By Senator Marco Rubio
The Wall Street Journal
December 18, 2014
The announcement by President Obama on Wednesday giving the Castro regime diplomatic legitimacy and access to American dollars isn’t just bad for the oppressed Cuban people, or for the millions who live in exile and lost everything at the hands of the dictatorship. Mr. Obama’s new Cuba policy is a victory for oppressive governments the world over and will have real, negative consequences for the American people.
Since the U.S. severed diplomatic relations in 1961, the Castro family has controlled the country and the economy with an iron fist that punishes Cubans who speak out in opposition and demand a better future. Under the Castros, Cuba has also been a central figure in terrorism, narco-trafficking and all manner of misery and mayhem in our hemisphere.
As a result, it has been the policy and law of the U.S. to make clear that re-establishing diplomatic and economic relations with Cuba is possible—but only once the Cuban government stops jailing political opponents, protects free speech, and allows independent political parties to be formed and to participate in free and fair elections.
The opportunity for Cuba to normalize relations with the U.S. has always been there, but the Castro regime has never been interested in changing its ways. Now, thanks to President Obama’s concessions, the regime in Cuba won’t have to change.
The entire policy shift is based on the illusion—in fact, on the lie—that more commerce and access to money and goods will translate to political freedom for the Cuban people. Cuba already enjoys access to commerce, money and goods from other nations, and yet the Cuban people are still not free. They are not free because the regime—just as it does with every aspect of life—manipulates and controls to its own advantage all currency that flows into the island. More economic engagement with the U.S. means that the regime’s grip on power will be strengthened for decades to come—dashing the Cuban people’s hopes for freedom and democracy.
Of course, like all Americans, I am overjoyed for Alan Gross and his family after his release from captivity after five years. This American had been a hostage of the regime, and it was through his imprisonment that the Cuban regime again showed the world its cruel nature.

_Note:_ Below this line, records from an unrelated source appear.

/-- R14, R15, R141: the order of the checks of an access, each with its cause and address: the address, alignment, the reserved top, the
guard, windows, translation, the leaf's permissions, its key, the holding. A near access that passes them and the watchpoints reaches the
core's own slice at the same offset, any other one the address that its leaf gives; a read of a view the block behind it, whose failures name
the view address. -/
def Sys2Proof.Claims.AccessCheckOrder : Prop :=
  ∀ (s : State) (ag : Agent) (a : Access),
    (2 ^ 56 < a.va + a.size → s.check ag a = .error (.trap ⟨.addressRange, a.va, 0⟩)) ∧
    (a.va + a.size ≤ 2 ^ 56 →
      (a.va % a.align ≠ 0 → s.check ag a = .error (.trap ⟨.misaligned, a.va, a.lane⟩)) ∧
      (a.va % a.align = 0 →
        (InTail s.ctx.nmax a.va a.size → s.check ag a = .error (.trap ⟨.contextTail, a.va, a.lane⟩)) ∧
        (¬InTail s.ctx.nmax a.va a.size →
          (InGuard a.va → s.check ag a = .error (.trap ⟨.nearRange, a.va, a.lane⟩)) ∧
          (∀ w, ¬InGuard a.va → findWindow s.windows a.va = some w → w.kind ≠ 6 → a.kind ≠ .read →
            s.check ag a = .error (.trap ⟨.windowStore, a.va, a.lane⟩)) ∧
          (∀ w, ¬InGuard a.va → findWindow s.windows a.va = some w → w.kind ≠ 6 → a.kind = .read → s.watchHit ag a = none →
            s.check ag a = .ok (.gen w)) ∧
          (¬InGuard a.va → NoWindow s a.va → NotHeldBack s ag a.va → a.va < 0x400000 →
            (∀ c, s.ctx.holdingCause ag a = some c → s.check ag a = .error (.trap ⟨c, a.va, a.lane⟩)) ∧
            (s.ctx.holdingCause ag a = none → ReadsDone s ag a (s.physOf ag.vcore * 0x400000 + a.va) → s.watchHit ag a = none →
              s.check ag a = .ok (.mem (s.physOf ag.vcore * 0x400000 + a.va)))) ∧
          (¬InGuard a.va → NoWindow s a.va → NotHeldBack s ag a.va → 0x400000 ≤ a.va →
            (∀ e, s.translate ag a = .error (.trap e) → s.check ag a = .error (.trap e)) ∧
            (∀ pte pa, s.translate ag a = .ok (pte, pa) →
              (PaTail pa a.size → s.check ag a = .error (.trap ⟨.contextTail, a.va, a.lane⟩)) ∧
              (¬PaTail pa a.size →
                (∀ c, permCause pte a = some c → s.check ag a = .error (.trap ⟨c, a.va, a.lane⟩)) ∧
                (permCause pte a = none →
                  (0x80000000000 ≤ pa → s.keyLoaded (pteSlot pte) s.ctx.id = false →
                    s.check ag a = .error (.trap ⟨.keyInvalid, a.va, pteSlot pte⟩)) ∧
                  (pa < 0x80000000000 ∨ s.keyLoaded (pteSlot pte) s.ctx.id = true →
                    (∀ c, s.ctx.holdingCause ag a = some c → s.check ag a = .error (.trap ⟨c, a.va, a.lane⟩)) ∧
                    (s.ctx.holdingCause ag a = none → ReadsDone s ag a (busOf (pteSlot pte) pa) →
                      (∀ n, s.watchHit ag a = some n → s.check ag a = .error (.trap ⟨.watchpoint, a.va, n⟩)) ∧
                      (s.watchHit ag a = none → s.check ag a = .ok (.mem (busOf (pteSlot pte) pa))))))))) ∧
          (∀ w, ¬InGuard a.va → findWindow s.windows a.va = some w → w.kind = 6 → a.kind = .read → NotHeldBack s ag a.va →
            let b : Access := { a with va := (w.backing a.va).1, size := (mxKind (w.par 2)).2.2.2 }
            placeCheck s.ctx.nmax b = .ok () → NotHeldBack s ag b.va →
            (∀ e, s.checkMem ag b = .error (.trap e) → s.check ag a = .error (.trap { e with fdetail := a.va })) ∧
            (∀ pa, s.checkMem ag b = .ok pa → s.watchHit ag a = none → s.check ag a = .ok (.conv w pa))))))

namespace Sys2Proof.Claims

/-- A byte lies in a lane's frame (R305). -/
def InLaneFrame (fb : Nat) (l : LaneRec) (x : Nat) : Prop := fb + l.task.frame ≤ x ∧ x < fb + l.task.frame + 16 * l.task.fsize
/-- What a lane may write in the arena (R306, R370): its result slot, and its frame where it is not RESTARTABLE. -/
def LaneWrites (fb : Nat) (l : LaneRec) (x : Nat) : Prop :=
  (l.task.result ≠ 0xFFFFFFFF ∧ fb + l.task.result ≤ x ∧ x < fb + l.task.result + 2 ^ l.task.rs) ∨
    (l.task.restart = false ∧ InLaneFrame fb l x)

But the policy changes announced by President Obama will have far-reaching consequences for the American people. President Obama made it clear that if you take an American hostage and are willing to hold him long enough, you may not only get your own prisoners released from U.S. jails—as three Cuban spies were—you may actually win lasting policy concessions from the U.S. as well. This precedent places a new price on the head of every American, and it gives rogue leaders around the world more clear-cut evidence of this president’s naïveté and his willingness to abandon fundamental principles in a desperate attempt to burnish his legacy. There can be no doubt that the regime in Tehran is watching closely, and it will try to exploit President Obama’s naïveté as the Iranian leaders pursue concessions from the U.S. in their quest to establish themselves as a nuclear power.